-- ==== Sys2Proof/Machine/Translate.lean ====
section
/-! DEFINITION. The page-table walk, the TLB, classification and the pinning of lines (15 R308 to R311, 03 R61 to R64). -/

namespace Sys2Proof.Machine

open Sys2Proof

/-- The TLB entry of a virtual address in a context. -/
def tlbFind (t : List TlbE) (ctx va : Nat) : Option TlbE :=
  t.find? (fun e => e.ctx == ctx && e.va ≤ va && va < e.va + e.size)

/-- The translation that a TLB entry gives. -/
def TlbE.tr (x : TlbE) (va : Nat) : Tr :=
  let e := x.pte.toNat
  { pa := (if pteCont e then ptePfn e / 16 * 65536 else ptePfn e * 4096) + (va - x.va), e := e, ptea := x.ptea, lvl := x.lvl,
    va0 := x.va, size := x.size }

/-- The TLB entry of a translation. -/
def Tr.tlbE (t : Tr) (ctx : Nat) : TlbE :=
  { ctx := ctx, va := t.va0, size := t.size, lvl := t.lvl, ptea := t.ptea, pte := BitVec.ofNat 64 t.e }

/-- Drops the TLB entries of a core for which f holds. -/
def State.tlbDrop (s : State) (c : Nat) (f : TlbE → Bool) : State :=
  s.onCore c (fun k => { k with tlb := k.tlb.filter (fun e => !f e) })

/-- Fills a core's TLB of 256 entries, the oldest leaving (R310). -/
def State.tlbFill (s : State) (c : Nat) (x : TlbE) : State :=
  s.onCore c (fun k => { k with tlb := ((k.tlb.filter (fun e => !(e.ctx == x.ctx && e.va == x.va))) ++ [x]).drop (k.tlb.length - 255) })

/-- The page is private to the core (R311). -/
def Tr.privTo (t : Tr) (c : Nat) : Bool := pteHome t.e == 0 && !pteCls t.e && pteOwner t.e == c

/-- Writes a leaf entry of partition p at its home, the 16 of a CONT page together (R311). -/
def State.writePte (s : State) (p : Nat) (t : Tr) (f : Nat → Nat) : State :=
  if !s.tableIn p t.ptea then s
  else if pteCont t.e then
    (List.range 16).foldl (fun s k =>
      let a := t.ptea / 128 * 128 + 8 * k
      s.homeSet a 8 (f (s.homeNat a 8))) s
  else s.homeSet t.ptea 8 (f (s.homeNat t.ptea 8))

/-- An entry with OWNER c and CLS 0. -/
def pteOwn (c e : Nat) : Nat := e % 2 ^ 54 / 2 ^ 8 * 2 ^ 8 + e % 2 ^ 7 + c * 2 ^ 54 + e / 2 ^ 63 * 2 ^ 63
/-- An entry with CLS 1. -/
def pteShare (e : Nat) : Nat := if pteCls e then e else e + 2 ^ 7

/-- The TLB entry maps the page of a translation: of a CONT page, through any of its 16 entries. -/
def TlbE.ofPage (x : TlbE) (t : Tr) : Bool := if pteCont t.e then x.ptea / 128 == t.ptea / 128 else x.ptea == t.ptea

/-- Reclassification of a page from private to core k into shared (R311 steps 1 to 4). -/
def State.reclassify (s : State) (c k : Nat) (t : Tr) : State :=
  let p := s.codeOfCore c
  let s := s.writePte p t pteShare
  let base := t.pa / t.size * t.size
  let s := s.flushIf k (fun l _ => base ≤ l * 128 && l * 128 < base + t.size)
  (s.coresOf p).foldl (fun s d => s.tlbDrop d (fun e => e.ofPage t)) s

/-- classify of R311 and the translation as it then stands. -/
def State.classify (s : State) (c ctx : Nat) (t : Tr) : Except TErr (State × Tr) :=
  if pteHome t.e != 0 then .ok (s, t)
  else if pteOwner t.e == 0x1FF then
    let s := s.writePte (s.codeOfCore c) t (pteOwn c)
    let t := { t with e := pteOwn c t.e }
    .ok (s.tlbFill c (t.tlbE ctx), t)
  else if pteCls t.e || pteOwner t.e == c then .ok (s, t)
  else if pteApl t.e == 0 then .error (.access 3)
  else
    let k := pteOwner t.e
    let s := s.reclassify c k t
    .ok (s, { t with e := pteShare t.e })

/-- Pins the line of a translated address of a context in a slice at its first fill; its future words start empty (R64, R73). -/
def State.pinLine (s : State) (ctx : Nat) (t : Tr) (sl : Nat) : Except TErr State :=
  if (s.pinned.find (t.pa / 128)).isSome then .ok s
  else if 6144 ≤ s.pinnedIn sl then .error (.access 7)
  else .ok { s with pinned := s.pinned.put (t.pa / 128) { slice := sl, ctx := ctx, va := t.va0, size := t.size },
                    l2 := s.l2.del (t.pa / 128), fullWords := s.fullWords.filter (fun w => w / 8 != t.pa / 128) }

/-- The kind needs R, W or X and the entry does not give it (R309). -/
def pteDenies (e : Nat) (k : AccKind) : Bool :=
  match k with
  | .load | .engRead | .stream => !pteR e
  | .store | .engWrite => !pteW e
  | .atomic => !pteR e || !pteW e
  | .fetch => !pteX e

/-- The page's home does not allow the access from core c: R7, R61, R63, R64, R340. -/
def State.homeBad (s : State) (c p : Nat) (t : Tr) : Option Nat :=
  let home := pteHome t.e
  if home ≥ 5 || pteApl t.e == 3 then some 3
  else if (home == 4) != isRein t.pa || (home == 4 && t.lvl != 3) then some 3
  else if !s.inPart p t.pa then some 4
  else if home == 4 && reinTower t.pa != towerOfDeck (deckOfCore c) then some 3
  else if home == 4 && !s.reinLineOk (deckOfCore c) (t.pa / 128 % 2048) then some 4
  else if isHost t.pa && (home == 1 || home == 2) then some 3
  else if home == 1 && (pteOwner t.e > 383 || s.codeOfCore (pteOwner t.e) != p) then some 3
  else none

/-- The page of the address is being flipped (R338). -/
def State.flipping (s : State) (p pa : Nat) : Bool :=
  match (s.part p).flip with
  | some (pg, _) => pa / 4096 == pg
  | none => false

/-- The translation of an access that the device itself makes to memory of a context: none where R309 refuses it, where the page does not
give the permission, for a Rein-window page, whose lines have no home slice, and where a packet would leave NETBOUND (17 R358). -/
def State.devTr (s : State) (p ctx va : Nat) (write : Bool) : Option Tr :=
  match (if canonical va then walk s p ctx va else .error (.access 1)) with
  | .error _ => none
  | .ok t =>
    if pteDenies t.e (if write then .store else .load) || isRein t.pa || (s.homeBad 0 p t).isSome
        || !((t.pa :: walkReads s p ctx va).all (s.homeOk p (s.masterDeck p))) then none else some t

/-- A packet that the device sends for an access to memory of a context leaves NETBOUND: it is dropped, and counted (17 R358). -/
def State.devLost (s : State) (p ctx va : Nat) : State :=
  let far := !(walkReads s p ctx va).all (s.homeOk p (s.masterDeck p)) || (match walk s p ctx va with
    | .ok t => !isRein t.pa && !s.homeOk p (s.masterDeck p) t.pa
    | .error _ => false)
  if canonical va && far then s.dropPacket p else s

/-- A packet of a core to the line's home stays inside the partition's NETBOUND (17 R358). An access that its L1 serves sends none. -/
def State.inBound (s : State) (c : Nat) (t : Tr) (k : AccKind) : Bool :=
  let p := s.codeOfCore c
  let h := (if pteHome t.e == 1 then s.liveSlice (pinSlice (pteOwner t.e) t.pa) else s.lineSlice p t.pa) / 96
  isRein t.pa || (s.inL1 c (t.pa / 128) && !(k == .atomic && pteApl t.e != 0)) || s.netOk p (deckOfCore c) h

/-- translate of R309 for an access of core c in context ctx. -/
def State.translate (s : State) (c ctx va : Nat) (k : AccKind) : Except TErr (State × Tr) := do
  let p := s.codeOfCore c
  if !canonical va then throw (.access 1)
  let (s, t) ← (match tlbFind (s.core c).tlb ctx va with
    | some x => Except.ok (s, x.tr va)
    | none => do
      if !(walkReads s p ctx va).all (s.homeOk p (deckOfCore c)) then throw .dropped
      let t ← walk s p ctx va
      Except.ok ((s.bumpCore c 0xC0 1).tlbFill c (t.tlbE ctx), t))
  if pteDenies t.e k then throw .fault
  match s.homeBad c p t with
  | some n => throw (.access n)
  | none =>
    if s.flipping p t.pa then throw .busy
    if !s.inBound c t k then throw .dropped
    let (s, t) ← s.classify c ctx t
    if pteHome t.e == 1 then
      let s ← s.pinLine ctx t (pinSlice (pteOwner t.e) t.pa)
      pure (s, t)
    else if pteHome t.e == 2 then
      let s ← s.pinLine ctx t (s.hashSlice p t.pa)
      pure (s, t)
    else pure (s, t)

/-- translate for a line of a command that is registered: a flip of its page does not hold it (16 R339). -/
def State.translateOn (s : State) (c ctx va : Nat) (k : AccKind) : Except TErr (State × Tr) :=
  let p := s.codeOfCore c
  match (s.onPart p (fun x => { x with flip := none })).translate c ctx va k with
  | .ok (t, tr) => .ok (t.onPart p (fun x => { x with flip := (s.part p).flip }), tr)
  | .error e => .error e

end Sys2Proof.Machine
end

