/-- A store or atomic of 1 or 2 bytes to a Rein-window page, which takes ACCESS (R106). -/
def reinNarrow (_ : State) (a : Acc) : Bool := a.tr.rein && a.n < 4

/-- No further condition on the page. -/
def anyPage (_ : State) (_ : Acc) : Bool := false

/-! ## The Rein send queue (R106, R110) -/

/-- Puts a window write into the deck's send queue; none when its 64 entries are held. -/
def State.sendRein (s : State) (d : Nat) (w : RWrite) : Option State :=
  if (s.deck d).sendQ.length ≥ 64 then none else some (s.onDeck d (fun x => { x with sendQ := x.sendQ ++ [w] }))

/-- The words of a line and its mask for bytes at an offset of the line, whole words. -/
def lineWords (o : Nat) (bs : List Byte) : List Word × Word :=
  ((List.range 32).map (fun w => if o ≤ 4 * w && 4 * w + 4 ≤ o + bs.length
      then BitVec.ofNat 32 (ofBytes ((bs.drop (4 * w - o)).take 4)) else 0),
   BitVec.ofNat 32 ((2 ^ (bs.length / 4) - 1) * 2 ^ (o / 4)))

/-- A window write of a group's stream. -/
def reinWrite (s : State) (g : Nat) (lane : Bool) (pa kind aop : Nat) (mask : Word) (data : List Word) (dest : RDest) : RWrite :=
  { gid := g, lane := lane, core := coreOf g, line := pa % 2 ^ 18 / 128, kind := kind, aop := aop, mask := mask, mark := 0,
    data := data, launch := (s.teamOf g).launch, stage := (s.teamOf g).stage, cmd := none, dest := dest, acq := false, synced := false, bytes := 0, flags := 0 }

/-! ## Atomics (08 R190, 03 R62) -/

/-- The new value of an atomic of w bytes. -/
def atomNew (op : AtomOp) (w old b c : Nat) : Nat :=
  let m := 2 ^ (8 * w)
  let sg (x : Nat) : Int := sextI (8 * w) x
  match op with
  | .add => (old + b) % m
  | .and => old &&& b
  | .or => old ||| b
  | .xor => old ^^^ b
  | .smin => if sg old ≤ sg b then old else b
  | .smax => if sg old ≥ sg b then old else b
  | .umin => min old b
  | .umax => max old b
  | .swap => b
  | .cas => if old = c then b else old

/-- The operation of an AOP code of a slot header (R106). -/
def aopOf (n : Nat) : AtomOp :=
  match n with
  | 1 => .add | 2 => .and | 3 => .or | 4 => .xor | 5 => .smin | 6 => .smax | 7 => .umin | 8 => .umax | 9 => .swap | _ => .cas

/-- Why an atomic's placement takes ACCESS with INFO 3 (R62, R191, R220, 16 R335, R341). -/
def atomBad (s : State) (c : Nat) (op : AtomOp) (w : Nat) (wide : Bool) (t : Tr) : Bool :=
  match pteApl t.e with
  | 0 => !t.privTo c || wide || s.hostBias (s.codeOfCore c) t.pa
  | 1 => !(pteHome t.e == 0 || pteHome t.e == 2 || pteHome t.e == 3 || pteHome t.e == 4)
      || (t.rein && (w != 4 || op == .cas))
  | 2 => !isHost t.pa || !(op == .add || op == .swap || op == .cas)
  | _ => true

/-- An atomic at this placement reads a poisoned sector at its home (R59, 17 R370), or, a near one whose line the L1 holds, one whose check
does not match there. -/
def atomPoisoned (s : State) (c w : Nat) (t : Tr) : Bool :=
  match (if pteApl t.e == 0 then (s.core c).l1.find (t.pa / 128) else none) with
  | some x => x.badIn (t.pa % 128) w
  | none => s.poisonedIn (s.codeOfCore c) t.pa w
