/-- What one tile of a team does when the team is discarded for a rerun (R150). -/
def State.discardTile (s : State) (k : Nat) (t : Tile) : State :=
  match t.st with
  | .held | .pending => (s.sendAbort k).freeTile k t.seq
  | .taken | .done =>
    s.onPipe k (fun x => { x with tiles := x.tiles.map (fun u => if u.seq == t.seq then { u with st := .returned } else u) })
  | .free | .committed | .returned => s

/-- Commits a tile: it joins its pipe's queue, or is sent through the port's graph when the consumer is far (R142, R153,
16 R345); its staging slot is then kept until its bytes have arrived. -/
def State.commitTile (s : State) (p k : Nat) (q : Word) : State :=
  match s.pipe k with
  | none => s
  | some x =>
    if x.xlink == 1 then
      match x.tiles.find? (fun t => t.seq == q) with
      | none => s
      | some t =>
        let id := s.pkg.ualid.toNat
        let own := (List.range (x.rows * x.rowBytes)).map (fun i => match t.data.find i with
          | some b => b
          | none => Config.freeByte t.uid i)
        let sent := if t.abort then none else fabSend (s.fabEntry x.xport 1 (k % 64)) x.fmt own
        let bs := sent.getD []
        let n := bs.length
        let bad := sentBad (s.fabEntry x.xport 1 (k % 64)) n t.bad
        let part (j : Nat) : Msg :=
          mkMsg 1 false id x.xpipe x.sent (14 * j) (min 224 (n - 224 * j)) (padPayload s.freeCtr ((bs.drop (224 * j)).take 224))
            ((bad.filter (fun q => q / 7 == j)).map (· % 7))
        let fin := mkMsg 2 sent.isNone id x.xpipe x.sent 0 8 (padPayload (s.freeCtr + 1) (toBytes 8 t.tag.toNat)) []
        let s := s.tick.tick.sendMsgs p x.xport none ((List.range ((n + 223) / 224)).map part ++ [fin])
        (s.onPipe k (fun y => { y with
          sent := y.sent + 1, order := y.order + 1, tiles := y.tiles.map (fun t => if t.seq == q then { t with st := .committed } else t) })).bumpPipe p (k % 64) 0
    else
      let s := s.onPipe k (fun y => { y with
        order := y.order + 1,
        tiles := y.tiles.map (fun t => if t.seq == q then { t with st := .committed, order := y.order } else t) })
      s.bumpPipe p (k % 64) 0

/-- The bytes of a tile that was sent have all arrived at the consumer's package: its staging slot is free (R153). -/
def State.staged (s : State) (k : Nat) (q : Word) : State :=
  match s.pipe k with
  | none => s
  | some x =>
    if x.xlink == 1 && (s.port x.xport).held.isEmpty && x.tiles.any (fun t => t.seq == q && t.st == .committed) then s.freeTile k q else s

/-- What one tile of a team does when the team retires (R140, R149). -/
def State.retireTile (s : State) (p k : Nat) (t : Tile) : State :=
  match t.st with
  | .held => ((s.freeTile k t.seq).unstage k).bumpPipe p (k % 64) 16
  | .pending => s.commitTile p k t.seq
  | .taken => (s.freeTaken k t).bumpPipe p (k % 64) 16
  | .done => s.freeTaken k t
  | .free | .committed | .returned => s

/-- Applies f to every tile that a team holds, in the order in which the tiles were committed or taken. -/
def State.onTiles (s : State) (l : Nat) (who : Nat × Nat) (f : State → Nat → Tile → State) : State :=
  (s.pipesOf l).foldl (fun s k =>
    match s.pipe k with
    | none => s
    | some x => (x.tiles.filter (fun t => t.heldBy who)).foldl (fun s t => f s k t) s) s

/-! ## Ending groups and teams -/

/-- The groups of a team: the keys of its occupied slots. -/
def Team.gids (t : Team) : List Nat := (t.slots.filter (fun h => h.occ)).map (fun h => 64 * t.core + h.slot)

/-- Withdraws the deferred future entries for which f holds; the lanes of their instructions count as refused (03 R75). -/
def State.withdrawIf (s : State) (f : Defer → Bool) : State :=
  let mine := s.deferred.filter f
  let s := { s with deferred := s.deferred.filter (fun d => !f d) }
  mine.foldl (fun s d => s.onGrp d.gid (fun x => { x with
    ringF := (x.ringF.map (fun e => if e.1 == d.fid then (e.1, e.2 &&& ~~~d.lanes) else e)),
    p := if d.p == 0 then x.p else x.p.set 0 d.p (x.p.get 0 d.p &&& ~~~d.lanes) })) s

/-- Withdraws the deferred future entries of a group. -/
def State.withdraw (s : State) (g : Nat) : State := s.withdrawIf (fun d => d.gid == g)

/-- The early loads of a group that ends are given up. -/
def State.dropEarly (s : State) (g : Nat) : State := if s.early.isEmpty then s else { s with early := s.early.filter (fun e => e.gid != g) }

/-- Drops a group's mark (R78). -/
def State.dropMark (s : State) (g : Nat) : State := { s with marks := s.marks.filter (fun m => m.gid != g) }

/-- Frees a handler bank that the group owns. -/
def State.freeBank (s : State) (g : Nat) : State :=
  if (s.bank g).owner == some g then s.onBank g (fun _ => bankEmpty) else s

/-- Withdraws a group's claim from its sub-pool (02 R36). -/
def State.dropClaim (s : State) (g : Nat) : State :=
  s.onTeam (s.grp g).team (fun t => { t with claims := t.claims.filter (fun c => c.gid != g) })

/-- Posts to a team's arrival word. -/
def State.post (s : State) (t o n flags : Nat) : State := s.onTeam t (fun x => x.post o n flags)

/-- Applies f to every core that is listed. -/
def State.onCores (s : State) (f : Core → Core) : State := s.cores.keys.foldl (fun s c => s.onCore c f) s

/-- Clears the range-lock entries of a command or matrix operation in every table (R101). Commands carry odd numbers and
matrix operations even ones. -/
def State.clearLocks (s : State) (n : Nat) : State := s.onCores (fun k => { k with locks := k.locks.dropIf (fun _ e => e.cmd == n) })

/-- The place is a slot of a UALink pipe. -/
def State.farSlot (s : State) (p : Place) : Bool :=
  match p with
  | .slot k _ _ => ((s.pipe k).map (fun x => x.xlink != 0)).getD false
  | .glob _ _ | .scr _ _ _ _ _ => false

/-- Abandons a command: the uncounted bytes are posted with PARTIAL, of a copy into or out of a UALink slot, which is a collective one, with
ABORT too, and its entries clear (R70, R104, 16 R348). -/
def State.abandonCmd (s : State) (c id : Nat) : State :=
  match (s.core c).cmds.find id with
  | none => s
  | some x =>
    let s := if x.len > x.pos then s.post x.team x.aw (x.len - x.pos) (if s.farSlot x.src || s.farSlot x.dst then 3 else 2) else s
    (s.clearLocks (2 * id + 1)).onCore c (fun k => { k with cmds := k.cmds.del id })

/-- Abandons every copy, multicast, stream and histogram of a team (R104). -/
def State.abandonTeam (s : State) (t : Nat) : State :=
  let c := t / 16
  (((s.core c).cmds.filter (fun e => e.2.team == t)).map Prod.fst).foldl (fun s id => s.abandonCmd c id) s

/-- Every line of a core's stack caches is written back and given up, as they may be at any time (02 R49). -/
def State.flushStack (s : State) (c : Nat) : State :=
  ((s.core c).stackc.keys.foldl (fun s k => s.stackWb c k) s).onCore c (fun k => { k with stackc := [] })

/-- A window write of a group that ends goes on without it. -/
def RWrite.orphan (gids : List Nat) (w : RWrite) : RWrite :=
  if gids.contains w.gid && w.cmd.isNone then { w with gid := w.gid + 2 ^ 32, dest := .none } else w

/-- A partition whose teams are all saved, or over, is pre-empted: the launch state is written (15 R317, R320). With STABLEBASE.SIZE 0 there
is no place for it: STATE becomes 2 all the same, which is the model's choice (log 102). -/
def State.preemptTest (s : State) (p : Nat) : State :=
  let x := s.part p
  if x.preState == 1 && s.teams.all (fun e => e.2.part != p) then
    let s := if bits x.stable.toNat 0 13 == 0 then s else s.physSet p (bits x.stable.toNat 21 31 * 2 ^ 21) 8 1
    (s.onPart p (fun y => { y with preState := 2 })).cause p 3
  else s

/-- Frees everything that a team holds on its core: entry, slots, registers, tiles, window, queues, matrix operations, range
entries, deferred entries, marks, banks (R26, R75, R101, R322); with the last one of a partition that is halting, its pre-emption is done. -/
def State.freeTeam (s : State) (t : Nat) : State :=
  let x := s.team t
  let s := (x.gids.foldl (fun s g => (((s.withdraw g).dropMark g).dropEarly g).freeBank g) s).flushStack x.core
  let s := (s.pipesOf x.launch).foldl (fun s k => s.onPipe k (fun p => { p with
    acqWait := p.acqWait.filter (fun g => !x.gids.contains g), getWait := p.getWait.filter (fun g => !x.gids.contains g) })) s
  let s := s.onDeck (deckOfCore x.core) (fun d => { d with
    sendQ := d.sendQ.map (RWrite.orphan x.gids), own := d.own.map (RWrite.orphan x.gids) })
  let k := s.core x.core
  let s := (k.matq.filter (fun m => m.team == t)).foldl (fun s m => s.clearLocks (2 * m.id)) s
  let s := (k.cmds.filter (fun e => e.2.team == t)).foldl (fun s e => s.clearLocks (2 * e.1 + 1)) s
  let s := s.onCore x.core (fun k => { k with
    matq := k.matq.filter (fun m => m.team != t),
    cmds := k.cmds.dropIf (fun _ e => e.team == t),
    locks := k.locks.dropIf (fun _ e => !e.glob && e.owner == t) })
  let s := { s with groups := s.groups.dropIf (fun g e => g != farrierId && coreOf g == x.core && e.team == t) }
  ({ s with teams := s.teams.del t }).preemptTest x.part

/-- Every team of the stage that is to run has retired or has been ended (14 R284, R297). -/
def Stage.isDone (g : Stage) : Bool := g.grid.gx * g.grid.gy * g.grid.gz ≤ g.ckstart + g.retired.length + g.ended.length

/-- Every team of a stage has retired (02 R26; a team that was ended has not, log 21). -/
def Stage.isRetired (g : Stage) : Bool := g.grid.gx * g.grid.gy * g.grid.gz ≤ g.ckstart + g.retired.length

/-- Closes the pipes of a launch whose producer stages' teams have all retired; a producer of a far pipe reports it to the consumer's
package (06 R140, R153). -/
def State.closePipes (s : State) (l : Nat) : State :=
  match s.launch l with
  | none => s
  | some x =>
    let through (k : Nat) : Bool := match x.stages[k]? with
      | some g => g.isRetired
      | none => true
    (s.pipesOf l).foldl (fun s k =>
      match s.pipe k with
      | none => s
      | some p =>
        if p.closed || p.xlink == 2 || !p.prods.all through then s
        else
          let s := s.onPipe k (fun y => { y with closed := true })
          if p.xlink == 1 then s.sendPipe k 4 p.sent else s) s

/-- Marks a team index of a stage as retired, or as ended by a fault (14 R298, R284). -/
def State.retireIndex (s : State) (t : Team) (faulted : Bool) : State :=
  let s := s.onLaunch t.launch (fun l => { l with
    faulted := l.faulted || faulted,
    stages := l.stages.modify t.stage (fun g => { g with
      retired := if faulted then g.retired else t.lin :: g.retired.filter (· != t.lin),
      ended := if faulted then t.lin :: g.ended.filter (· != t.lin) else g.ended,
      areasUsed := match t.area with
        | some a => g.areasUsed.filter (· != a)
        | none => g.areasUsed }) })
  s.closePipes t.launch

══════

* [Task objective]:
Only the lines from the one containing "STABLEBASE.SIZE 0 there" through the one containing "let x := s.part p" are to be retyped, both boundary lines included, with no other material.

* [Answer section]:
/-- A partition whose teams are all saved, or over, is pre-empted: the launch state is written (15 R317, R320). With STABLEBASE.SIZE 0 there
is no place for it: STATE becomes 2 all the same, which is the model's choice (log 102). -/
def State.preemptTest (s : State) (p : Nat) : State :=
  let x := s.part p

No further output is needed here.